We should mention that First & Peoples’ June 30th Call Report data looks somewhat better than that of March 31st. Whether this is the beginning of a turnaround is not clear yet. The bank has posted losses in four of the last five quarters; its Bauer’s Adjusted Capital ratio is –1.56%; and its Texas Ratio is 127.26%. It is not a pretty picture from what we see.
Another repeat from the January list, 3-Star Eastern Savings Bank, FSB, Hunt Valley, MD, has an entirely different story to tell. Its loan portfolio contains high amounts (43%) of Commercial Real Estate (CRE) and 1-4 family residential mortgages (39%). That translates to 82% of repossess“able” property. But, no banker wants to repossess property.
It is much better for all concerned to work these loans out. That said, even a worst case scenario (i.e. a complete write-off of the $15.746 million) would result in a leverage capital ratio remaining well north of 20%.

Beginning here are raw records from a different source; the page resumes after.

/-- Is this step an encoded word, not an event? -/
def Instr.isWord : Instr → Bool
  | .ximm _ => true
  | .ximmh _ => true
  | .xmod _ => true
  | .xpred _ _ => true
  | .xopd _ _ _ _ _ => true
  | .xsch _ _ => true
  | .iadd _ _ _ _ _ => true
  | .isub _ _ _ _ _ => true
  | .imul _ _ _ _ _ => true
  | .imulh _ _ _ _ _ => true
  | .imad _ _ _ _ _ => true
  | .imin _ _ _ _ _ => true
  | .imax _ _ _ _ _ => true
  | .iabs _ _ _ => true
  | .ishl _ _ _ _ _ => true
  | .ishr _ _ _ _ _ => true
  | .lshr _ _ _ _ _ => true
  | .popc _ _ _ => true
  | .clz _ _ _ => true
  | .brev _ _ _ => true
  | .iaddImm _ _ _ _ => true
  | .imulImm _ _ _ _ => true
  | .iminImm _ _ _ _ => true
  | .imaxImm _ _ _ _ => true
  | .ishlImm _ _ _ _ => true
  | .ishrImm _ _ _ _ => true
  | .lshrImm _ _ _ _ => true
  | .logic3 _ _ _ _ => true
  | .bfe _ _ _ _ _ => true
  | .bfi _ _ _ _ _ => true
  | .lea _ _ _ _ _ => true
  | .shf _ _ _ _ _ => true
  | .iadd64 _ _ _ _ _ => true
  | .isub64 _ _ _ _ _ => true
  | .imul64 _ _ _ _ _ => true
  | .imad64 _ _ _ _ _ => true
  | .icmp _ _ _ _ _ _ => true
  | .fcmp _ _ _ _ _ _ => true
  | .fclass _ _ _ _ => true
  | .sel _ _ _ _ _ => true
  | .pand _ _ _ => true
  | .por _ _ _ => true
  | .pxor _ _ _ => true
  | .pnot _ _ => true
  | .fadd _ _ _ _ _ => true
  | .fsub _ _ _ _ _ => true
  | .fmul _ _ _ _ _ => true
  | .ffma _ _ _ _ _ => true
  | .fmin _ _ _ _ _ => true
  | .fmax _ _ _ _ _ => true
  | .frnd _ _ _ => true
  | .fabs _ _ _ => true
  | .fneg _ _ _ => true
  | .fscale _ _ _ _ _ => true
  | .faddPacked _ _ _ _ _ => true
  | .fsubPacked _ _ _ _ _ => true
  | .fmulPacked _ _ _ _ _ => true
  | .ffmaPacked _ _ _ _ _ => true
  | .fminPacked _ _ _ _ _ => true
  | .fmaxPacked _ _ _ _ _ => true
  | .frndPacked _ _ _ => true
  | .fabsPacked _ _ _ => true
  | .fnegPacked _ _ _ => true
  | .fscalePacked _ _ _ _ _ => true
  | .faddImm _ _ _ _ => true
  | .fmulImm _ _ _ _ => true
  | .ffmaImm _ _ _ _ => true
  | .fminImm _ _ _ _ => true
  | .rcp _ _ _ => true
  | .rsq _ _ _ => true
  | .sqrt _ _ _ => true
  | .exp2 _ _ _ => true
  | .log2 _ _ _ => true
  | .sinpi _ _ _ => true
  | .cospi _ _ _ => true
  | .tanh _ _ _ => true
  | .divf _ _ _ _ _ => true
  | .fcvt _ _ _ => true
  | .icvt _ _ _ => true
  | .ftoi _ _ _ => true
  | .itof _ _ _ => true
  | .npack _ _ _ _ _ => true
  | .nunpack _ _ _ => true
  | .qscale _ _ _ => true
  | .qpack _ _ _ _ _ => true
  | .qunpack _ _ _ _ _ => true
  | .qdot4 _ _ _ _ _ => true
  | .dsmul _ _ _ _ _ => true
  | .mov _ _ _ => true
  | .movi _ _ => true
  | .movs _ _ _ _ _ => true
  | .shfl _ _ _ _ _ => true
  | .ballot _ _ _ => true
  | .vote _ _ _ _ => true
  | .bsel _ _ _ _ _ => true
  | .bred _ _ _ => true
  | .elect _ => true
  | .csel _ _ _ _ _ => true
  | .matchLanes _ _ _ => true
  | .lanemask _ _ _ => true
  | .bra _ _ _ => true
  | .jmp _ _ => true
  | .call _ _ => true
  | .calli _ _ _ => true
  | .ret _ _ => true
  | .mark _ => true
  | .join => true
  | .reform _ _ _ _ => true
  | .exit => true
  | .nop => true
  | .sleep _ => true
  | .yield => true
  | .ldB32 _ _ _ _ => true
  | .ldB64 _ _ _ _ => true
  | .ldB128 _ _ _ _ => true
  | .ldbB32 _ _ _ _ => true
  | .ldbB64 _ _ _ _ => true
  | .ldbB128 _ _ _ _ => true
  | .ldlB32 _ _ _ _ => true
  | .ldlB64 _ _ _ _ => true
  | .ldlB128 _ _ _ _ => true
  | .ldpB32 _ _ _ _ => true
  | .ldpB64 _ _ _ _ => true
  | .ldpB128 _ _ _ _ => true
  | .ldvB32 _ _ _ _ => true
  | .ldvB128 _ _ _ _ => true
  | .prefetch _ _ _ => true
  | .invl1 => true
  | .stB32 _ _ _ _ => true
  | .stB64 _ _ _ _ => true
  | .stB128 _ _ _ _ => true
  | .stlB32 _ _ _ _ => true
  | .stlB64 _ _ _ _ => true
  | .stlB128 _ _ _ _ => true
  | .stpB32 _ _ _ _ => true
  | .stpB64 _ _ _ _ => true
  | .stpB128 _ _ _ _ => true
  | .cstoreB32 _ _ _ _ => true
  | .cstoreB64 _ _ _ _ => true
  | .atomAdd _ _ _ _ _ _ => true
  | .atomMin _ _ _ _ _ _ => true
  | .atomMax _ _ _ _ _ _ => true
  | .atomAnd _ _ _ _ _ _ => true
  | .atomOr _ _ _ _ _ _ => true
  | .atomXor _ _ _ _ _ _ => true
  | .atomExch _ _ _ _ _ _ => true
  | .atomCas _ _ _ _ _ _ => true
  | .redAdd _ _ _ _ _ _ => true
  | .redMin _ _ _ _ _ _ => true
  | .redMax _ _ _ _ _ _ => true
  | .redAnd _ _ _ _ _ _ => true
  | .redOr _ _ _ _ _ _ => true
  | .redXor _ _ _ _ _ _ => true
  | .redflush => true
  | .mxacc _ _ _ _ _ _ => true
  | .syncLd _ _ _ _ _ _ => true
  | .syncLdb _ _ _ _ _ _ => true
  | .syncSt _ _ _ _ _ _ => true
  | .fence _ _ => true
  | .fenceLayer _ _ => true
  | .bar _ _ => true
  | .bararr _ _ => true
  | .bsync _ _ => true
  | .semwait _ _ _ _ => true
  | .semsig _ _ _ _ => true
  | .semset _ _ _ _ => true
  | .mma _ _ _ _ _ => true
  | .tld _ _ _ _ _ => true
  | .tst _ _ _ _ _ => true
  | .tcopy _ _ _ _ _ => true
  | .tclr _ _ _ => true
  | .job _ _ _ => true
  | .jobq _ _ _ => true
  | .boxt _ _ _ _ _ => true
  | .trit _ _ _ _ _ => true
  | .tspush _ _ _ _ _ => true
  | .tspop _ _ _ _ _ => true
  | .rayinit _ _ => true
  | .vexport _ _ _ _ => true
  | .pexport _ _ _ => true
  | .sample _ _ _ _ _ => true
  | .samplel _ _ _ _ _ => true
  | .sampleg _ _ _ _ _ => true
  | .attr _ _ => true
  | .zquery _ => true
  | .launch _ _ _ _ _ => true
  | .signal _ _ _ _ => true
  | .perfcl _ => true
  | .flip _ _ _ _ _ => true
  | .fork _ _ _ _ _ => true
  | .reach _ => true
  | .commit _ _ => true
  | .commitReg _ _ _ => true
  | .squash _ _ => true
  | .squashReg _ _ _ => true
  | .rquery _ _ _ => true
  | .trap _ => true
  | .brk _ => true
  | .rett => true
  | .csrr _ _ => true
  | .csrw _ _ _ => true
  | .csrs _ _ _ _ => true
  | .wfi => true
  | .registerFill => false
  | .sleepEnd => false
  | .wfiWake => false
  | .l1Fill => false
  | .writeAcknowledge => false
  | .homeRead => false
  | .homeWrite => false
  | .homeAtomic => false
  | .redDrainEntry => false
  | .mxaccAtHome => false
  | .pull => false
  | .pullReply => false
  | .walkRequest => false
  | .walkComplete => false
  | .hostSnoop => false
  | .hostMemRead => false
  | .refreshWindow => false
  | .memTempSample => false
  | .hotStateChange => false
  | .layerTempSample => false
  | .powerSample => false
  | .freqStep => false
  | .thermalPeriodStart => false
  | .watchdog => false
  | .basinClose => false
  | .barrierOpen => false
  | .sluiceWave => false
  | .handlerEntry => false
  | .unrecoverableFault => false
  | .chunkCommitRequest => false
  | .forkGrant => false
  | .commitPoint => false
  | .squashPoint => false
  | .reachStarved => false
  | .settlingComplete => false
  | .cardStart => false
  | .cardComplete => false
  | .cardFault => false
  | .mmaStart => false
  | .mmaGroupFull => false
  | .setupTake => false
  | .windowRelease => false
  | .pixelBargeClose => false
  | .earlyZTest => false
  | .pixelRetire => false
  | .binBuild => false
  | .verticalBlank => false
  | .frameStart => false
  | .queueSlotWrite => false
  | .wharfTake => false
  | .wharfDispatch => false
  | .workgroupStart => false
  | .taskComplete => false
  | .ctxTeardown => false
  | .ctxKill => false
  | .ctxKillDone => false
  | .deviceFatal => false
  | .tlbiGo => false
  | .tlbiDone => false
  | .migLock => false
  | .migLocked => false
  | .migSwitch => false
  | .migRelease => false
  | .colSplitRequest => false
  | .colSplitApply => false
  | .vbusTestGo => false
  | .vbusCaptDone => false
  | .vbusLock => false
  | .vbusRetire => false
  | .mtxLayerLock => false
  | .inputPublish => false
  | .semValWrite => false
  | .faultLogRead => false
  | .faultResume => false
  | .preemptVacate => false
  | .preemptSaveGraphics => false
  | .preemptRestoreGraphics => false
  | .preemptRelease => false
  | .preemptDone => false
  | .savedWorkgroupRestore => false
  | .powerUp => false
  | .bootVerify => false
  | .bootVerifyComplete => false
  | .attestExtend => false
  | .quoteStart => false
  | .quoteDone => false
  | .bootKernelGo => false
  | .registerWrite => false
  | .illegalEncoding => false
  | .powerOff => false
  | .hostMemWrite => false
  | .backInvalidateResponse => false
  | .hostDataArrival => false
  | .semaphoreUpdate => false
  | .writeBufferArrival => false
  | .writeBufferCommit => false
  | .tileStoreAccess => false
  | .localMemoryAccess => false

Historically, Eastern SB’s short term past due loans seem to fluctuate with the seasons. One quarter past due loans may total $8 million; the next quarter they can be down to $2 million. The longer term (90 days+) delinquencies are much more consistent.
Now let’s take a look at a bank that’s new to the list, 2-Star Touchmark National Bank, Alpharetta, GA, a $481 million asset bank that was established in January of 2008 (just before the housing bubble burst). In spite of that inauspicious start-date, Touchmark NB has made it through. Well over 300 banks that were active at that time would not survive to see 2011, but Touchmark NB did.
Touchmark NB does not have a diversified loan portfolio (perhaps because of that housing bubble). Its loans are almost entirely (91%) CRE. You could call this another piece of poor timing, but Touchmark NB has been an active Small Business Administration (SBA) lender for years. A benefit that comes with that is that many of its loans are government guaranteed. Let’s take a look at the numbers:
While still considerably higher than the peer group, government guarantees make a big difference in Touchmarks’ delinquency ratios. However, none of the repossessed assets carry those guarantees. There’s more:
In April 2024, the OCC issued a particularly scathing enforcement action against Touchmark NB. The 31 page document addressed a number of shortcomings including (among other things): liquidity management; interest rate risk management, problem loan management and “management-management”. It has some work to do.